Problem to work on
Lines to restate from the data below: from the one containing "let t := (List.range 2).foldl (fun t c =>" to the one containing "s.seq with loadBad", both included. Give them again exactly, and only them.

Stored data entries
↓↓↓

-- ==== Sys2Proof/Machine/Dram.lean ====
section
/-!
DEFINITION. The DRAM controller (R471 to R487): configuration and training, the choice of requests, refresh, row
disturbance and ECC.
-/

namespace Sys2Proof.Machine

/-! ### Channel states -/

/-- A DRAM channel beyond its registers. -/
def dramCh (s : State) (c : Nat) : DramCh := mget DramCh.reset s.dramCh c

/-- `s` with a DRAM channel set. -/
def setDramCh (s : State) (c : Nat) (d : DramCh) : State := { s with dramCh := mset s.dramCh c d }

/-- `DDR_THROTTLE_ACT` follows the throttles (R486). -/
def throttleShow (s : State) (c : Nat) : State :=
  setFld s DDR_THROTTLE_ACT (7 + 8 * c) (8 * c) (((dramCh s c).throttles.map (·.port)).foldl natSet 0)

/-- DRAM channel states of R473. -/
def chUnconfigured : Nat := 0
def chConfigured : Nat := 1
def chTraining : Nat := 2
def chTrained : Nat := 3
def chReadySt : Nat := 4
def chSelfRefresh : Nat := 5
def chFailed : Nat := 6

/-- `s` with the state of channel `c` set. -/
def setChState (s : State) (c v : Nat) : State := setFld s DDR_STS (15 + 4 * c) (12 + 4 * c) v

/-- TYPE of a channel; 3 is taken as 0 (R486). -/
def chType (s : State) (c : Nat) : Nat := let t := fld s (DDR_CH_CFG c) 13 12; if t = 3 then 0 else t

/-- Component width in bits: 4, 8 or 16 (R486). -/
def chWidth (s : State) (c : Nat) : Nat := 4 * 2 ^ fld s (DDR_CH_CFG c) 7 6

/-- Capacity of a channel's configuration in MiB (R471). -/
def cfgMib (s : State) (c : Nat) : Nat :=
  (fld s (DDR_CH_CFG c) 8 8 + 1) * 64 * fld s (DDR_CH_CFG c) 5 0 * 128 / chWidth s c

/-- The contents of channel `c` become undefined (R473, R474). -/
def loseChannel (s : State) (c : Nat) : State :=
  if flag s DDR_STS 0 then loseDram s 0 (dramSize s) c
  else loseDram s (if c = 0 then 0 else chCap s 0) (if c = 0 then chCap s 0 else dramSize s) 2

/-- Data rates of R471, by type. -/
def ratesOf (t : Nat) : List Nat :=
  if t = 1 then [1600, 1866, 2133, 2400, 2666, 2933, 3200]
  else if t = 2 then [3200, 3600, 4000, 4400, 4800, 5200, 5600, 6000, 6400] else []

/-- Densities of R471, by type. -/
def densitiesOf (t : Nat) : List Nat := if t = 1 then [8, 16] else if t = 2 then [16, 24, 32] else []

/-- DDR_TRAIN (R474, R475): orders 5 to 12, then training starts. -/
def execDdrTrain (h : Issue) (channel : Nat) (s : State) : Host.Outcome State Fault Refusal :=
  whileClocked s fun s =>
  hostCmd s h (.ddrTrain h channel) 0x0901 48
    (fun s =>
      let inJob := s.seq.job.isSome &&
        ((List.range 2).any (fun k =>
          let a := if k = 0 then s.seq.hostBase else s.seq.devBase
          let n := if k = 0 then s.seq.hostLen else s.seq.devLen
          flag s DDR_STS 0 || chanOf s a == channel || chanOf s (a + n - 1) == channel))
      let st := chState s channel
      [(decide (channel < 2), .badParam), (domOn s (11 + channel), .domainOff),
       (st != chUnconfigured && st != chSelfRefresh && !inJob, .wrongState),
       (dieGrants s 0, .noGrant), (st != chTraining, .busy)])
    (fun s =>
      let s := loseChannel (dieTake s 0 channel) channel
      let s := setDramCh (setChState s channel chTraining) channel { DramCh.reset with window := s.freeCtr }
      startRun (throttleShow (setFlag s (DDR_CH_TRAIN channel) 31 false) channel) h 0x0901 channel [])

/-- TRAINING_END (R473, R474, R79): training of channel `c` ends after `us` µs with result 0 passed, 1 failed at `step` on
the byte lanes `lanes`, or 2 a rail that does not match the type, which leaves the channel FAILED. -/
def execTrainingEnd (c result us step lanes : Nat) (s : State) : Host.Outcome State Fault Refusal :=
  whileClocked s fun s =>
  if chState s c ≠ chTraining then s
    else
      let s := dieRelease s 0 c
      let mib := rdN s (DDR_CH_CAP c)
      if result = 0 then
        let s := setFlag (setChState s c chTrained) (DDR_CH_TRAIN c) 31 true
        finishRun { s with dirty := natSet s.dirty 12 } 0x0901 c .ok us 0 mib 0
      else
        let step := if result = 1 then step else 0
        let lanes := if result = 1 then lanes else 0
        let s := setFld (setFld (setChState s c chFailed) (DDR_CH_TRAIN c) 23 16 step) (DDR_CH_TRAIN c) 8 0 lanes
        finishRun s 0x0901 c .cfgRejected us (natBits step 7 0 * 65536 + natBits lanes 8 0) mib 0

/-- DDR_CONFIG (R475): the shadows of group DDR, for a channel or, with CHANNEL 0xFF, for the device. -/
def execDdrConfig (h : Issue) (channel type rate ranks module_ width density map scrubHours ageNs actLimit thresh
    scrubMs : Nat) (s : State) : Host.Outcome State Fault Refusal :=
  whileClocked s fun s =>
  let chan := [type, rate, ranks, module_, width, density]
  let dev := [map, scrubHours, ageNs, actLimit, thresh, scrubMs]
  let ok :=
    if channel = 0xFF then
      chan.all (· == 0) && decide (map < 2) && decide (1 ≤ scrubHours) && decide (250 ≤ ageNs) && decide (512 ≤ actLimit) &&
      decide (1 ≤ thresh) && decide (100 ≤ scrubMs) && decide (scrubMs ≤ 60000)
    else
      decide (channel < 2) && dev.all (· == 0) &&
      (if type = 0 then (chan.drop 1).all (· == 0)
       else decide (type < 3) && (ratesOf 1 ++ ratesOf 2).contains rate && (ranks == 1 || ranks == 2) &&
         decide (module_ < 2) && (width == 8 || width == 16 || (width == 4 && module_ == 1)) &&
         (densitiesOf 1 ++ densitiesOf 2).contains density)
  hostCmd s h (.ddrConfig h channel type rate ranks module_ width density map scrubHours ageNs actLimit thresh scrubMs) 0x0902 48 (fun _ => [(ok, .badParam)])
    (fun s =>
      let s :=
        if channel = 0xFF then
          let s := setShadow (setShadow (setShadow s 12 DDR_CFG 31 24 scrubHours) 12 DDR_CFG 16 16 map) 12 DDR_CFG 15 0 ageNs
          setShadow (setShadow (setShadow s 12 DDR_RD_CFG 15 0 actLimit) 12 SRAM_CFG 23 16 thresh) 12 SRAM_CFG 15 0 scrubMs
        else
          let a := DDR_CH_CFG channel
          if type = 0 then setShadow s 12 a 13 12 0
          else
            let s := setShadow (setShadow (setShadow s 12 a 31 16 rate) 12 a 13 12 type) 12 a 9 9 module_
            let w := if width = 4 then 0 else if width = 8 then 1 else 2
            setShadow (setShadow (setShadow s 12 a 8 8 (ranks - 1)) 12 a 7 6 w) 12 a 5 0 density
      complete s h 0x0902 .ok 0 0 0 0)

/-! ### COMMIT of group DDR -/

/-- A channel's TYPE, RATE or geometry changes between `s` and `n`. -/
def chChanges (s n : State) (c : Nat) : Bool := rd s (DDR_CH_CFG c) != rd n (DDR_CH_CFG c)

/-- A BULK collector region of this device lies in DRAM channel `c` (R441, R487): 32 slices from its base. -/
def bulkIn (s : State) (c : Nat) : Bool :=
  flag s FAB_BULK_CFG 30 &&
  (let a := rd64 s FAB_BULK_BASE_LO FAB_BULK_BASE_HI
   let n := 32 * 2 ^ fld s FAB_BULK_CFG 4 0
   flag s DDR_STS 0 || chanOf s a == c || chanOf s (a + n - 1) == c)

/-- The checks of group DDR (R487) on the present state `s` and the state `n` that the commit would make. -/
def ddrChecks (s n : State) : List (Nat × Bool) :=
  let chans := List.range 2
  let geo (c : Nat) : Bool :=
    chType n c == 0 ||
    ((ratesOf (chType n c)).contains (fld n (DDR_CH_CFG c) 31 16) &&
     (densitiesOf (chType n c)).contains (fld n (DDR_CH_CFG c) 5 0) && decide (fld n (DDR_CH_CFG c) 7 6 < 3) &&
     (fld n (DDR_CH_CFG c) 7 6 != 0 || flag n (DDR_CH_CFG c) 9) && decide (cfgMib n c ≤ 32768))
  let ready (c : Nat) : Bool := !chChanges s n c && (chState s c == chReadySt || chState s c == chTrained)
  let mapChg := flag s DDR_CFG 16 != flag n DDR_CFG 16
  [(0x0D01, chans.all geo),
   (0x0D02, !flag n DDR_CFG 16 || (chans.all ready && chCap s 0 == chCap s 1)),
   (0x0D03, decide (250 ≤ fld n DDR_CFG 15 0) && decide (512 ≤ fld n DDR_RD_CFG 15 0) && decide (1 ≤ fld n DDR_CFG 31 24) &&
     decide (1 ≤ fld n SRAM_CFG 23 16) && decide (100 ≤ fld n SRAM_CFG 15 0) && decide (fld n SRAM_CFG 15 0 ≤ 60000)),
   (0x0D04, chans.all (fun c => !(chChanges s n c || mapChg) || (s.seq.job.isNone && !bulkIn s c))),
   (0x0D05, chans.all (fun c => !(chState s c == chTrained && chChanges s n c))),
   (0x0D06, chans.all (fun c => !(chChanges s n c && (chState s c == chTraining || chState s c == chSelfRefresh))))]

/-- What group DDR changes beyond its fields when it takes effect (R473): `old` is the state before. -/
def ddrTake (old s : State) : State :=
  let hit (c : Nat) : Bool := chChanges old s c || (chState s c == chUnconfigured && chType s c != 0)
  let t := (List.range 2).foldl (fun t c =>
    if hit c then
      let t := setFlag (setDramCh t c { DramCh.reset with window := t.freeCtr }) (DDR_CH_TRAIN c) 31 false
      if chType s c = 0 then wrN (setChState t c chUnconfigured) (DDR_CH_CAP c) 0
      else wrN (setChState t c chConfigured) (DDR_CH_CAP c) (cfgMib s c)
    else if chState s c = chTrained then setFlag (setChState t c chReadySt) (DDR_CH_TRAIN c) 31 false
    else t) s
  let t := followMap s (setFlag t DDR_STS 0 (flag s DDR_CFG 16))
  (List.range 2).foldl (fun t c => if hit c then throttleShow (loseChannel t c) c else t) t

/-! ### Addresses (R477) -/

/-- Channel address of a device address (R476). -/
def chanAddr (s : State) (a : Nat) : Nat :=
  if flag s DDR_STS 0 then a / 8192 * 4096 + a % 4096
  else if a < chCap s 0 then a else a - chCap s 0

/-- Widths in bits of the fields of R477: subchannel, bank group, column above the burst, bank, rank. -/
def addrBits (s : State) (c : Nat) : Nat × Nat × Nat × Nat × Nat :=
  let x16 := fld s (DDR_CH_CFG c) 7 6 == 2
  let rank := fld s (DDR_CH_CFG c) 8 8
  if chType s c = 2 then
    (1, if x16 then 2 else 3, 6, if x16 && fld s (DDR_CH_CFG c) 5 0 == 16 then 1 else 2, rank)
  else (0, if x16 then 1 else 2, 7, 2, rank)

/-- Where an address lies: subchannel, bank group, bank, rank and row. -/
structure DramPos where
  sub : Nat
  bg : Nat
  bank : Nat
  rank : Nat
  row : Nat
  deriving DecidableEq, Repr

/-- The position of a device address in its channel (R477). -/
def dramPos (s : State) (c a : Nat) : DramPos :=
  let (sb, bb, cb, kb, rb) := addrBits s c
  let x := chanAddr s a / 64
  let x1 := x / 2 ^ sb
  let x2 := x1 / 2 ^ bb / 2 ^ cb
  let x3 := x2 / 2 ^ kb
  ⟨x % 2 ^ sb, x1 % 2 ^ bb, x2 % 2 ^ kb, x3 % 2 ^ rb, x3 / 2 ^ rb⟩

/-- A bank's key within its channel: bank in bits 1:0, group in 4:2, subchannel in 5, rank in 6. -/
def DramPos.key (p : DramPos) : Nat := p.bank + 4 * p.bg + 32 * p.sub + 64 * p.rank

/-! ### ECC (R483, R485) -/

/-- The requester meets uncorrectable data at `a` (R485). -/
def uncorrectable (s : State) (who : Requester) (a : Nat) : State :=
  match who with
  | .refill n => updLane s n (fun l => { l with refillBad := true })
  | .burn q i => { s with burnBad := (q, i) :: s.burnBad }
  | .load => { s with seq := { s.seq with loadBad := true } }
  | .codec g =>
    if codecRuns s g then jobBreak s g .dmaError else s
  | .dma _ => busErr s 4 1 a
  | .conductor op => finishAll s op 0 .dataCrc 0 0 0 0
  | _ => s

↑↑↑

Answer section
  let t := (List.range 2).foldl (fun t c =>
    if hit c then
      let t := setFlag (setDramCh t c { DramCh.reset with window := t.freeCtr }) (DDR_CH_TRAIN c) 31 false
      if chType s c = 0 then wrN (setChState t c chUnconfigured) (DDR_CH_CAP c) 0
      else wrN (setChState t c chConfigured) (DDR_CH_CAP c) (cfgMib s c)
    else if chState s c = chTrained then setFlag (setChState t c chReadySt) (DDR_CH_TRAIN c) 31 false
    else t) s
  let t := followMap s (setFlag t DDR_STS 0 (flag s DDR_CFG 16))
  (List.range 2).foldl (fun t c => if hit c then throttleShow (loseChannel t c) c else t) t

/-! ### Addresses (R477) -/

/-- Channel address of a device address (R476). -/
def chanAddr (s : State) (a : Nat) : Nat :=
  if flag s DDR_STS 0 then a / 8192 * 4096 + a % 4096
  else if a < chCap s 0 then a else a - chCap s 0

/-- Widths in bits of the fields of R477: subchannel, bank group, column above the burst, bank, rank. -/
def addrBits (s : State) (c : Nat) : Nat × Nat × Nat × Nat × Nat :=
  let x16 := fld s (DDR_CH_CFG c) 7 6 == 2
  let rank := fld s (DDR_CH_CFG c) 8 8
  if chType s c = 2 then
    (1, if x16 then 2 else 3, 6, if x16 && fld s (DDR_CH_CFG c) 5 0 == 16 then 1 else 2, rank)
  else (0, if x16 then 1 else 2, 7, 2, rank)

/-- Where an address lies: subchannel, bank group, bank, rank and row. -/
structure DramPos where
  sub : Nat
  bg : Nat
  bank : Nat
  rank : Nat
  row : Nat
  deriving DecidableEq, Repr

/-- The position of a device address in its channel (R477). -/
def dramPos (s : State) (c a : Nat) : DramPos :=
  let (sb, bb, cb, kb, rb) := addrBits s c
  let x := chanAddr s a / 64
  let x1 := x / 2 ^ sb
  let x2 := x1 / 2 ^ bb / 2 ^ cb
  let x3 := x2 / 2 ^ kb
  ⟨x % 2 ^ sb, x1 % 2 ^ bb, x2 % 2 ^ kb, x3 % 2 ^ rb, x3 / 2 ^ rb⟩

/-- A bank's key within its channel: bank in bits 1:0, group in 4:2, subchannel in 5, rank in 6. -/
def DramPos.key (p : DramPos) : Nat := p.bank + 4 * p.bg + 32 * p.sub + 64 * p.rank

/-! ### ECC (R483, R485) -/

/-- The requester meets uncorrectable data at `a` (R485). -/
def uncorrectable (s : State) (who : Requester) (a : Nat) : State :=
  match who with
  | .refill n => updLane s n (fun l => { l with refillBad := true })
  | .burn q i => { s with burnBad := (q, i) :: s.burnBad }
  | .load => { s with seq := { s.seq with loadBad := true } }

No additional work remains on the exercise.